Young Joanne, Barker Melissa A, Simms Lisa A, Walsh Michael D, Biden Kelli G, Buchanan Daniel, Buttenshaw Ron, Whitehall Vicki L J, Arnold Sven, Jackson Leigh, Kambara Takeshi, Spring Kevin J, Jenkins Mark A, Walker Graeme J, Hopper John L, Leggett Barbara A, Jass Jeremy R
Conjoint Gastroenterology Laboratory, Queensland Institute of Medical Research, Herston, Australia.
Clin Gastroenterol Hepatol. 2005 Mar;3(3):254-63. doi: 10.1016/s1542-3565(04)00673-1.
Recently, an alternative pathway of tumorigenesis has been identified in the colorectum associated with serrated precursor lesions, variable levels of microsatellite instability (MSI-V), and driven in part by activating mutations in the BRAF proto-oncogene (V599E). Somatic BRAF mutations in hereditary nonpolyposis colon cancer (HNPCC) are rarely observed. Here, we discuss their role in the development of other familial colorectal cancers (CRC). We studied non-FAP, non-HNPCC CRC families characterized by tumors that varied in their level of MSI between individual members.
A subset of tumors from a total of 55 collected (25 polyps and 30 cancers) from 43 individuals across 11 families underwent pathology review, examination for V599E using allele-specific polymerase chain reaction, and for methylation of the MINT31 CpG island.
All MSI-V families met the current revised Bethesda Guidelines and 6 of 11 (55%) met the Amsterdam I criteria.

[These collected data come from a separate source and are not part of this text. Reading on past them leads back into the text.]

-- ==== Sys2Proof/Laws/Fields.lean ====
section
/-! SUPPORT. One law per field per named update of State: what each update of a context, a core and the machine leaves as it was. -/

namespace Sys2Proof.Machine

/-! ### A core whose context is set -/

@[simp] theorem Core.setCtx_id (c : Core) (k : CtxId) (v : Ctx) : (c.setCtx k v).id = c.id := by cases k <;> rfl

@[simp] theorem Core.setCtx_imgLen (c : Core) (k : CtxId) (v : Ctx) : (c.setCtx k v).imgLen = c.imgLen := by cases k <;> rfl

@[simp] theorem Core.setCtx_rings (c : Core) (k : CtxId) (v : Ctx) : (c.setCtx k v).rings = c.rings := by cases k <;> rfl

@[simp] theorem Core.setCtx_tokens (c : Core) (k : CtxId) (v : Ctx) : (c.setCtx k v).tokens = c.tokens := by cases k <;> rfl

@[simp] theorem Core.setCtx_heldTokens (c : Core) (k : CtxId) (v : Ctx) : (c.setCtx k v).heldTokens = c.heldTokens := by cases k <;> rfl

@[simp] theorem Core.setCtx_lq (c : Core) (k : CtxId) (v : Ctx) : (c.setCtx k v).lq = c.lq := by cases k <;> rfl

@[simp] theorem Core.setCtx_sq (c : Core) (k : CtxId) (v : Ctx) : (c.setCtx k v).sq = c.sq := by cases k <;> rfl

@[simp] theorem Core.setCtx_mq (c : Core) (k : CtxId) (v : Ctx) : (c.setCtx k v).mq = c.mq := by cases k <;> rfl

@[simp] theorem Core.setCtx_vq (c : Core) (k : CtxId) (v : Ctx) : (c.setCtx k v).vq = c.vq := by cases k <;> rfl

@[simp] theorem Core.setCtx_kq (c : Core) (k : CtxId) (v : Ctx) : (c.setCtx k v).kq = c.kq := by cases k <;> rfl

@[simp] theorem Core.setCtx_reserved (c : Core) (k : CtxId) (v : Ctx) : (c.setCtx k v).reserved = c.reserved := by cases k <;> rfl

@[simp] theorem Core.setCtx_accs (c : Core) (k : CtxId) (v : Ctx) : (c.setCtx k v).accs = c.accs := by cases k <;> rfl

@[simp] theorem Core.setCtx_sees (c : Core) (k : CtxId) (v : Ctx) : (c.setCtx k v).sees = c.sees := by cases k <;> rfl

@[simp] theorem Core.setCtx_nextSeq (c : Core) (k : CtxId) (v : Ctx) : (c.setCtx k v).nextSeq = c.nextSeq := by cases k <;> rfl

@[simp] theorem Core.setCtx_slots (c : Core) (k : CtxId) (v : Ctx) : (c.setCtx k v).slots = c.slots := by cases k <;> rfl

@[simp] theorem Core.setCtx_fmts (c : Core) (k : CtxId) (v : Ctx) : (c.setCtx k v).fmts = c.fmts := by cases k <;> rfl

@[simp] theorem Core.setCtx_seat0 (c : Core) (k : CtxId) (v : Ctx) : (c.setCtx k v).seat0 = c.seat0 := by cases k <;> rfl

@[simp] theorem Core.setCtx_seat1 (c : Core) (k : CtxId) (v : Ctx) : (c.setCtx k v).seat1 = c.seat1 := by cases k <;> rfl

@[simp] theorem Core.setCtx_ovf (c : Core) (k : CtxId) (v : Ctx) : (c.setCtx k v).ovf = c.ovf := by cases k <;> rfl

@[simp] theorem Core.setCtx_pcw (c : Core) (k : CtxId) (v : Ctx) : (c.setCtx k v).pcw = c.pcw := by cases k <;> rfl

@[simp] theorem Core.setCtx_acs (c : Core) (k : CtxId) (v : Ctx) : (c.setCtx k v).acs = c.acs := by cases k <;> rfl

@[simp] theorem Core.setCtx_claims (c : Core) (k : CtxId) (v : Ctx) : (c.setCtx k v).claims = c.claims := by cases k <;> rfl

@[simp] theorem Core.setCtx_windows (c : Core) (k : CtxId) (v : Ctx) : (c.setCtx k v).windows = c.windows := by cases k <;> rfl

V599E was observed in 12 of 19 (63%) polyps and 14 of 20 (70%) cancers (4 of 4 high MSI, 2 of 4 low MSI, and 8 of 12 stable MSI), a significant increase over HNPCC (0 of 15 or 0%), and unselected CRC (30 of 197 or 15.2%) ( P < .05). Eight of the 10 (80%) cancers that underwent analysis showed hypermethylation of MINT31. CRCs showed early age at onset and were more likely to show a serrated architecture than unselected CRCs ( P < .05).
These data provide evidence that the families described here represent a syndrome of familial CRC that is distinct from HNPCC. High levels of BRAF mutation and MINT31 hypermethylation suggest an origin in the serrated pathway of CRC development.
最近,在结直肠癌中发现了一种与锯齿状前驱病变、微卫星不稳定性(MSI-V)水平各异相关的肿瘤发生替代途径,部分由BRAF原癌基因(V599E)的激活突变驱动。遗传性非息肉病性结肠癌(HNPCC)中很少观察到体细胞BRAF突变。在此,我们讨论它们在其他家族性结直肠癌(CRC)发生中的作用。我们研究了非FAP、非HNPCC的CRC家系,其特征是家族成员个体肿瘤的MSI水平各不相同。
对来自11个家系43名个体的总共55个采集样本(25个息肉和30个癌症)中的一部分肿瘤进行病理检查,使用等位基因特异性聚合酶链反应检测V599E,并检测MINT31 CpG岛的甲基化情况。
所有MSI-V家系均符合当前修订的贝塞斯达指南,11个家系中有6个(55%)符合阿姆斯特丹I标准。在19个息肉中的12个(63%)和20个癌症中的14个(70%)观察到V599E(4个高MSI中的4个,4个低MSI中的2个,12个稳定MSI中的8个),显著高于HNPCC(15个中的0个或0%)和未选择的CRC(197个中的30个或15.2%)(P <.05)。接受分析的10个癌症中有8个(80%)显示MINT31甲基化。CRC发病年龄较早,与未选择的CRC相比,更可能呈现锯齿状结构(P <.05)。
这些数据提供了证据,表明此处描述的家系代表一种与HNPCC不同的家族性CRC综合征。高水平的BRAF突变和MINT31甲基化提示其起源于CRC发展的锯齿状途径。